I am really surprised that there is no native .NET method to get an absolute url from a relative url. I know this has been discussed many times, but never have come across a satisfactory method that handles this well. Can you help fine tune the method below?
I think all I need left is to auto choose the protocol instead of hard coding it (http/https). Anything else I am missing (caveats, performance, etc)?

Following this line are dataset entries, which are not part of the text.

/-- Settles O29: each output is the flag, or the combination of flags, that R38 writes. -/
theorem outputsAreLevelsOfTheState : Obligations.OutputsAreLevelsOfTheState := by
  intro b
  simp [Block.busyOut, Block.doneOut, Block.okOut, Block.errOut, or_assoc]

/-- Settles O33: `Block.reset` evaluated, with its views. -/
theorem resetValues : Obligations.ResetValues := by
  unfold Obligations.ResetValues
  decide

end Sys2Proof.Machine
end

section
/-! SUPPORT. The same command once and twice (20_memory.md R50): what each operation on the block does to its own result. -/

namespace Sys2Proof.Machine

@[simp] theorem Block.openFrame_openFrame (b : Block) (n : Half) : (b.openFrame n).openFrame n = b.openFrame n := rfl

@[simp] theorem Block.abandonFrame_abandonFrame (b : Block) : b.abandonFrame.abandonFrame = b.abandonFrame := rfl

@[simp] theorem Block.clearErrors_clearErrors (b : Block) : b.clearErrors.clearErrors = b.clearErrors := rfl

theorem errorCode_ne_zero (c : ErrorCause) : errorCode c ≠ 0#4 := by cases c <;> decide

/-- The first record leaves a code that is not 0, so the second keeps its code and word (60_exceptions.md R121). -/
@[simp] theorem Block.recordError_recordError (b : Block) (c : ErrorCause) (w : Word) :
    (b.recordError c w).recordError c w = b.recordError c w := by
  by_cases h : b.ecode = 0#4 <;> simp [Block.recordError_eq, h, errorCode_ne_zero]

theorem Block.afterInstr_of_leavesFrame {i : Instr} (hi : i ≠ .clrerr) (hl : leavesFrame i = true) (b : Block) :
    b.afterInstr i = b := by
  cases i with
  | clrerr => exact absurd rfl hi
  | start _ | push _ | abort => cases hl
  | nop | rdstat | rdacc | rdchk | rdcnt | rdlen | rderrw => rfl

theorem Block.afterInstr_push_of_idle {b : Block} (hb : b.busy = false) (v : Byte) :
    b.afterInstr (.push v) = b.recordError .ovr (encode (.push v)) := by
  simp [Block.afterInstr, hb]

/-- The refused `PUSH` opens no frame, so the second is refused with the same record (60_exceptions.md R118, R122). -/
theorem Block.afterInstr_push_push_of_idle {b : Block} (hb : b.busy = false) (v : Byte) :
    (b.afterInstr (.push v)).afterInstr (.push v) = b.recordError .ovr (encode (.push v)) := by
  have hidle : (b.recordError .ovr (encode (.push v))).busy = false := by simp [Block.recordError_eq, hb]
  rw [afterInstr_push_of_idle hb, afterInstr_push_of_idle hidle, recordError_recordError]

/-- The commands that a second time change nothing: `ABORT`, `CLRERR` and a legal `START`. -/
theorem Block.afterInstr_afterInstr {i : Instr}
    (hi : i = .abort ∨ i = .clrerr ∨ ∃ n : Half, 2 ≤ n.toNat ∧ i = .start n) (b : Block) :
    (b.afterInstr i).afterInstr i = b.afterInstr i := by
  obtain rfl | rfl | ⟨n, hn, rfl⟩ := hi
  · exact b.abandonFrame_abandonFrame
  · exact b.clearErrors_clearErrors
  · have hlegal : lengthLegal n = true := decide_eq_true hn
    simp [Block.afterInstr, hlegal]

end Sys2Proof.Machine
end

section
/-! PROOFS. The statement of 20_memory.md R50. -/

namespace Sys2Proof.Machine

/-- Settles O30: `exec_eq` gives the block after a command, and the operations on the block are idempotent but for the
one that takes a byte. -/
theorem repeatedCommands : Obligations.RepeatedCommands := by
  refine ⟨?reads, ?idempotent, ?accepted, ?refused⟩
  case reads =>
    intro i s hi hl
    exact ⟨_, exec_eq i s, s.block.afterInstr_of_leavesFrame hi hl⟩
  case idempotent =>
    intro i s hi
    exact ⟨_, _, exec_eq i s, exec_eq i _, s.block.afterInstr_afterInstr hi⟩
  case accepted =>
    intro v s hb
    obtain ⟨t, hstep, ht⟩ := exec_push_of_busy hb v
    have hcnt : t.block.cnt = s.block.cnt + 1 := ht ▸ s.block.takeByte_cnt v
    exact ⟨t, hstep, hcnt, fun hinv => hcnt ▸ Block.cnt_succ_toNat (hinv.cnt_lt_len hb)⟩
  case refused =>
    intro v s hb
    have hfirst := Block.afterInstr_push_of_idle hb v
    have hsecond := Block.afterInstr_push_push_of_idle hb v
    have hframe := s.block.recordError_sameFrame .ovr (encode (.push v))
    have hovr : (s.block.recordError .ovr (encode (.push v))).errOvr = true := by simp [Block.recordError_eq]
    exact ⟨_, _, exec_eq _ s, hfirst ▸ hframe, exec_eq _ _, hsecond.trans hfirst.symm,
      (congrArg Block.errOvr hsecond).trans hovr⟩

end Sys2Proof.Machine
end

section
/-! SUPPORT. What a word is, field by field (30_encoding.md R55 to R60): the word of a command decodes to it, the words of
no command, the words a row of the opcode map names, and how many commands there are. -/

namespace Sys2Proof

/-- The other direction of `encode_of_decode`: the word of a command decodes to it (R56, R59). -/
@[simp] theorem decode_encode (i : Instr) : decode (encode i) = .ok i := by
  cases i with
  | push v => simp [encode, decodeOp]
  | start _ | nop | abort | clrerr | rdstat | rdacc | rdchk | rdcnt | rdlen | rderrw =>
    simp [encode, decodeOp, withoutOperand]

theorem encode_injective : Function.Injective encode := fun i j h =>
  Except.ok.inj ((decode_encode i).symm.trans ((congrArg decode h).trans (decode_encode j)))

/-- The legal words are the words of the commands. -/
theorem exists_decode_ok_iff (w : Word) : (∃ i, decode w = .ok i) ↔ w ∈ Set.range encode :=
  ⟨fun ⟨i, h⟩ => ⟨i, encode_of_decode h⟩, fun ⟨i, h⟩ => ⟨i, h ▸ decode_encode i⟩⟩

/-! ### The operand fields -/

theorem immByte_immField (w : Word) : immByte (immField w) = w.extractLsb' 0 8 := by
  ext i hi
  simp [immByte, immField]

theorem immHigh_immField (w : Word) : immHigh (immField w) = w.extractLsb' 8 8 := by
  ext i hi
  simp [immHigh, immField]

theorem operand_of_decode_start {w : Word} {n : Half} (h : decode w = .ok (.start n)) : n = immField w := by
  rw [← encode_of_decode h, encode, immField_commandWord]

theorem operand_of_decode_push {w : Word} {v : Byte} (h : decode w = .ok (.push v)) : v = w.extractLsb' 0 8 := by
  rw [← immByte_immField, ← encode_of_decode h, encode, immField_commandWord, immByte_zero_append]

/-! ### The illegal words -/

theorem withoutOperand_error {imm : Half} {i : Instr} : (∃ why, withoutOperand imm i = .error why) ↔ imm ≠ 0 := by
  unfold withoutOperand
  split <;> simp_all

/-- The opcodes and operands of no command: a reserved opcode (R60), or a bit of the operand that must be 0 (R58). -/
theorem decodeOp_error_iff (op : BitVec 4) (imm : Half) :
    (∃ why, decodeOp op imm = .error why) ↔
      11 ≤ op.toNat ∨ (op = 2#4 ∧ immHigh imm ≠ 0#8) ∨ (op ≠ 1#4 ∧ op ≠ 2#4 ∧ op.toNat ≤ 10 ∧ imm ≠ 0#16) := by
  have hop : op = BitVec.ofNat 4 op.toNat := by simp
  unfold decodeOp
  split
  case h_12 =>
    have hreserved : 11 ≤ op.toNat := by grind
    simp [hreserved]
  case h_3 hn =>
    rw [hn] at hop
    subst hop
    split <;> simp_all
  all_goals
    rename_i hn
    rw [hn] at hop
    subst hop
    simp [withoutOperand_error]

public static string GetAbsoluteUrl(string url) { //VALIDATE INPUT FOR ALREADY ABSOLUTE URL if (url.StartsWith("http://", StringComparison.OrdinalIgnoreCase) || url.StartsWith("https://", StringComparison.OrdinalIgnoreCase)) { return url; } //GET PAGE REFERENCE FOR CONTEXT PROCESSING Page page = HttpContext.Current.Handler as Page; //RESOLVE PATH FOR APPLICATION BEFORE PROCESSING if (url.StartsWith("~/")) { url = page.ResolveUrl(url); } //BUILD AND RETURN ABSOLUTE URL return "http://" + page.Request.ServerVariables["SERVER_NAME"] + "/" + url.TrimStart('/'); }
This has always been my approach to this little nuisance. Note the use of VirtualPathUtility.ToAbsolute(relativeUrl) allows the method to be declared as an extension in a static class.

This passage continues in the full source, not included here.